Data provided:
-- ==== Sys2Proof/Tests/Slice0.lean ====
section
/-!
SUPPORT. Tests: ill-formed terms, words written out from the opcode map, vectors of spec/95_test_vectors (T and P
numbers), and a witness for every statement that has hypotheses.
-/

namespace Sys2Proof.Tests

open Sys2Proof.Machine

/-- An instance of grid size `dim` (2 and more), scale `r` and capacity `depth`. -/
def cfgOf (dim : Nat) (r : Scale) (depth : Option Nat) : Config :=
  if h : 2 ≤ dim then ⟨dim, h, r, depth⟩ else Config.default

/-- The reset state of an instance, with the given FIFO and rotation. -/
def stateOf (c : Config) (fifo : Bits) (rot : RealExpr) : State := { State.resetOf c with fifo := fifo, rot := rot }

/-- Order 4 under `R_SRC` right after reset. -/
def st4 : State := stateOf (cfgOf 2 Scale.rSrc none) [] (.rat 0)
/-- Order 9 under `R_SRC` right after reset. -/
def st9 : State := stateOf (cfgOf 3 Scale.rSrc none) [] (.rat 0)
/-- Order 9 under `R_ONE` right after reset. -/
def st9One : State := stateOf (cfgOf 3 Scale.rOne none) [] (.rat 0)
/-- Order 16 under `R_SRC` right after reset. -/
def st16 : State := stateOf (cfgOf 4 Scale.rSrc none) [] (.rat 0)
/-- Order 16 under `R_ONE` right after reset. -/
def st16One : State := stateOf (cfgOf 4 Scale.rOne none) [] (.rat 0)
/-- Order 36 under `R_SRC` right after reset. -/
def st36 : State := stateOf (cfgOf 6 Scale.rSrc none) [] (.rat 0)

/-- Bits written as digits. -/
def bitsOf (l : List Nat) : Bits := l.map fun n => n == 1

/-- The response of one command. -/
def answerOf (i : Instr) (s : State) : Option Response :=
  match exec i s with
  | .next t => t.responses.getLast?
  | _ => none

/-- The angle `q * pi`. -/
def turn (q : Rat) : RealExpr := .mul (.rat q) .pi

/-- The rotation register after one command. -/
def rotAfter (i : Instr) (s : State) : Option RealExpr :=
  match exec i s with
  | .next t => some t.rot
  | _ => none

/-- The FIFO after one command. -/
def fifoAfter (i : Instr) (s : State) : Option Bits :=
  match exec i s with
  | .next t => some t.fifo
  | _ => none

/-- The response of one step. -/
def stepAnswer (s : State) : Option Response :=
  match step s with
  | .next t => t.responses.getLast?
  | _ => none

/-! ### Well-formedness and decoding -/

/-- A width outside the 12-bit field is ill formed (30_encoding R64). -/
theorem test_illformed_bsWrite : (Instr.bsWrite 5 2048).wellFormed = false ∧ (Instr.bsWrite 5 (-2049)).wellFormed = false := by
  decide
theorem test_illformed_bsWriteAll :
    (Instr.bsWriteAll [5] 2048).wellFormed = false ∧ (Instr.bsWriteAll [] (-2049)).wellFormed = false := by decide
theorem test_illformed_bsRead : (Instr.bsRead 2048).wellFormed = false ∧ (Instr.bsRead (-2049)).wellFormed = false := by
  decide
theorem test_illformed_bsReadAll :
    (Instr.bsReadAll 2048).wellFormed = false ∧ (Instr.bsReadAll (-2049)).wellFormed = false := by decide

/-- FIFO family, 30_encoding R61, R64, R65: opcode in bits 15:12, width in bits 11:0 (T1, T5, T2, T4, T6). -/
theorem test_decode_fifo :
    decode 0b0001000000001000 [.int 5] = .ok (.bsWrite 5 8) ∧
    decode 0b0001100000000000 [.int 5] = .ok (.bsWrite 5 (-2048)) ∧
    decode 0b0010011111111111 [.cnt 2, .int 3, .int 4] = .ok (.bsWriteAll [3, 4] 2047) ∧
    decode 0b0011111111111111 [] = .ok (.bsRead (-1)) ∧
    decode 0b0100000000000000 [] = .ok (.bsReadAll 0) := ⟨rfl, rfl, rfl, rfl, rfl⟩

/-- Rotation, table and quantizer family (T9). -/
theorem test_decode_constellation (theta : RealExpr) (p : Cplx) :
    decode 0b0101000000000000 [.real theta] = .ok (.rotSet theta) ∧
    decode 0b0110000000000000 [] = .ok .rotGet ∧
    decode 0b0111000000000000 [.int 6] = .ok (.tabMod 6) ∧
    decode 0b1000000000000000 [.int 1, .int 2] = .ok (.tabDem 1 2) ∧
    decode 0b1001000000000000 [.cplx p] = .ok (.quant p) := ⟨rfl, rfl, rfl, rfl, rfl⟩

/-- Per-symbol and pipeline families (T9). -/
theorem test_decode_pipeline (p q : Cplx) :
    decode 0b1010000000000000 [.int 6] = .ok (.iqMod 6) ∧
    decode 0b1011000000000000 [.cplx p] = .ok (.iqDem p) ∧
    decode 0b1100000000000000 [.cnt 2, .int 1, .int 2] = .ok (.modulate [1, 2]) ∧
    decode 0b1101000000000000 [.cnt 2, .cplx p, .cplx q] = .ok (.demodulate [p, q]) := ⟨rfl, rfl, rfl, rfl⟩

/-- T7, T8: the headers that spell no command; and a burst whose count is wrong. -/
theorem test_decode_refuses :
    decode 0x0000 [] = .error .illegalCommand ∧ decode 0xE123 [] = .error .illegalCommand ∧
    decode 0xF000 [] = .error .illegalCommand ∧ decode 0x5001 [] = .error .illegalCommand ∧
    decode 0xC800 [] = .error .illegalCommand ∧ decode 0x6FFF [] = .error .illegalCommand ∧
    decode 0xC000 [.cnt 2, .int 1] = .error .malformed := by decide +kernel

/-- R66, R67, R150: an illegal header answers IllegalCommand also with beats, the operand beat of its opcode among them. -/
theorem test_illegal_with_beats :
    stepAnswer (State.reset.placing 0x0000) = some ⟨0xF, [.cnt 0]⟩ ∧
    stepAnswer { State.reset with inbox := [.command 0x5001 [.real (.rat 1)]] } = some ⟨0xF, [.cnt 0]⟩ ∧
    stepAnswer { State.reset with inbox := [.command 0xE123 [.int 1, .int 2]] } = some ⟨0xF, [.cnt 0]⟩ := by decide +kernel

/-- The step after reset runs the table row's instruction: T3, T6, T9, T7. -/
theorem test_first_step :
    stepAnswer (State.reset.withFetchWord 16 0x3000) = some ⟨1, []⟩ ∧
    stepAnswer (State.reset.withFetchWord 16 0x4000) = some ⟨0xB, [.cnt 0]⟩ ∧
    stepAnswer (State.reset.withFetchWord 16 0x6000) = some ⟨0, [.real (.rat 0)]⟩ ∧
    stepAnswer (State.reset.withFetchWord 16 0xC000) = some ⟨0, [.cnt 0]⟩ ∧
    stepAnswer (State.reset.withFetchWord 16 0xF000) = some ⟨0xF, [.cnt 0]⟩ := by decide +kernel
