-- ==== Sys2Proof/Machine/State.lean ====
section
/-! DEFINITION. The state of the block as plain data, its value at reset, and the ways a step can stop (spec 10_state,
60_exceptions R200, R201). -/

namespace Sys2Proof.Machine

/-- The cells of the one address space (R50), as (address, byte) pairs; an address not listed reads as 0x00 (R35). -/
abbrev Memory := List Host.Cell

/-- The canonical form: addresses strictly rising and at most 0xFF, no entry equal to what an unlisted address reads as. -/
abbrev Memory.wf (m : Memory) : Prop :=
  m.Pairwise (fun c d => c.1 < d.1) ∧ ∀ c ∈ m, c.1 ≤ 0xFF ∧ c.2 ≠ 0#8

/-- The five fault kinds of R200. -/
inductive FaultKind where
  | illegalInstruction
  | unsupportedOperation
  | divisionByZero
  | programLoadError
  | outOfBounds
  deriving DecidableEq, Repr

/-- What a fault record says beside the kind (R200, column "info recorded"). -/
inductive FaultInfo where
  /-- The opcode byte: IllegalInstruction, UnsupportedOperation. -/
  | opcodeByte (op : Byte)
  /-- The operand bytes a, b: DivisionByZero. -/
  | operands (a b : Byte)
  /-- The offending image position: ProgramLoadError. -/
  | position (n : Nat)
  /-- The address, index or value: OutOfBounds. -/
  | value (n : Nat)
  deriving DecidableEq, Repr

/-- The fault record (R201); its code is a function of the kind (`FaultKind.code`). -/
structure FaultRecord where
  kind : FaultKind
  /-- The value of PC in the faulting cycle. -/
  pc : Nat
  /-- The opcode byte, if the cycle came to know it. -/
  opcode : Option Byte
  info : FaultInfo
  deriving DecidableEq, Repr

/-- The run state (R31). -/
inductive RunState where
  | running
  | halted
  | faulted (record : FaultRecord)
  deriving DecidableEq, Repr

/-- The kind of an output event (R32). -/
inductive OutKind where
  /-- From PRN. -/
  | num
  /-- From PRA. -/
  | chr
  deriving DecidableEq, Repr

/-- One output event (R32). -/
structure OutEvent where
  kind : OutKind
  byte : Byte
  deriving DecidableEq, Repr

/-- What one cycle sees of the outside: the keyboard sample and the timer sample (R6, R7). -/
structure Sample where
  key : Option Byte
  tick : Bool
  deriving DecidableEq, Repr

/-- The whole state of the block. -/
structure State where
  /-- R[0] to R[7]; R[5] is IM, R[6] is IS, R[7] is SP (R20, R22). -/
  regs : Vector Byte 8
  /-- FL, all eight bits (R26, R28). -/
  fl : Byte
  /-- PC, never wrapped (R24). -/
  pc : Nat
  /-- IE, the interrupt-enable latch (R30). -/
  ie : Bool
  /-- The run state (R31). -/
  run : RunState
  /-- M (R50).  What it lists at 0xF5, 0xF6 and 0xF7 is the model's choice and no read answers it (R54; log entry 29). -/
  mem : Memory
  /-- The output event sequence, oldest first (R32). -/
  out : List OutEvent
  /-- The MODEL's own (log entry 4): the samples of the cycles to come that are known, next cycle first; past its end the
  samples of every cycle are free values. -/
  inputs : List Sample
  /-- The MODEL's own (log entry 4): how many cycles have taken their samples. -/
  cycles : Nat
  /-- The MODEL's own (log entry 5): how many reads of the cells 0xF5, 0xF6, 0xF7 have been made. -/
  draws : Nat
  /-- The MODEL's own (log entry 3): the parameters of R9, which no cycle changes. -/
  params : Params
  deriving DecidableEq, Repr

/-- The machine right after reset, before a program image is loaded, with the parameters' defaults (R9, R35; log entries 3, 7, 8, 9).
R35 leaves the cells 0xF5, 0xF6 and 0xF7 unspecified: that they hold 0x00 is the model's choice (log entry 29). -/
def State.reset : State where
  regs := #v[0x00, 0x00, 0x00, 0x00, 0x00, 0x00, 0x00, 0xF4]
  fl := 0x00
  pc := 0x00
  ie := true
  run := .running
  mem := []
  out := []
  inputs := []
  cycles := 0
  draws := 0
  params := Params.defaults

/-- How a step stops with a fault. -/
inductive Fault where
  /-- Raised by `step`, and by nothing else, in a state whose run state is already Faulted: the block runs no cycle there
  (R95) and its failure is surfaced to whoever runs it (R31, R201, R202).  SAFE: the cycle that raises is itself a next
  state that holds the record and every write made before the raise, so nothing the spec gives is lost (log entry 6). -/
  | surfaced (record : FaultRecord)
  deriving DecidableEq, Repr

/-- How a step refuses. -/
inductive Refusal where
  /-- Raised by an arm of `exec` for an instruction that has no meaning yet; no arm is left that does.  SAFE. -/
  | notModelled (mnemonic : String)
  deriving DecidableEq, Repr

end Sys2Proof.Machine
end

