-- ==== Sys2Proof/Machine/Stack.lean ====
section
/-! DEFINITION. PUSH and POP (spec 43_stack). -/

namespace Sys2Proof.Machine

/-- PUSH (R150): the register is read before SP changes, so PUSH R7 pushes the old SP. -/
def execPush (a : Byte) (s : State) : Outcome :=
  withReg .push a s fun ra => .next (s.finish .push (s.pushByte (s.reg ra)))

/-- POP (R151): the register is written last, so POP R7 leaves SP equal to the popped byte. -/
def execPop (a : Byte) (s : State) : Outcome :=
  withReg .pop a s fun ra => .next (s.finish .pop (s.popReg ra))

end Sys2Proof.Machine
end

Aim of the task:
Search the material above for "FaultInfo". Pull out each line where it shows up.

Output for this exercise:
inductive FaultInfo where
  info : FaultInfo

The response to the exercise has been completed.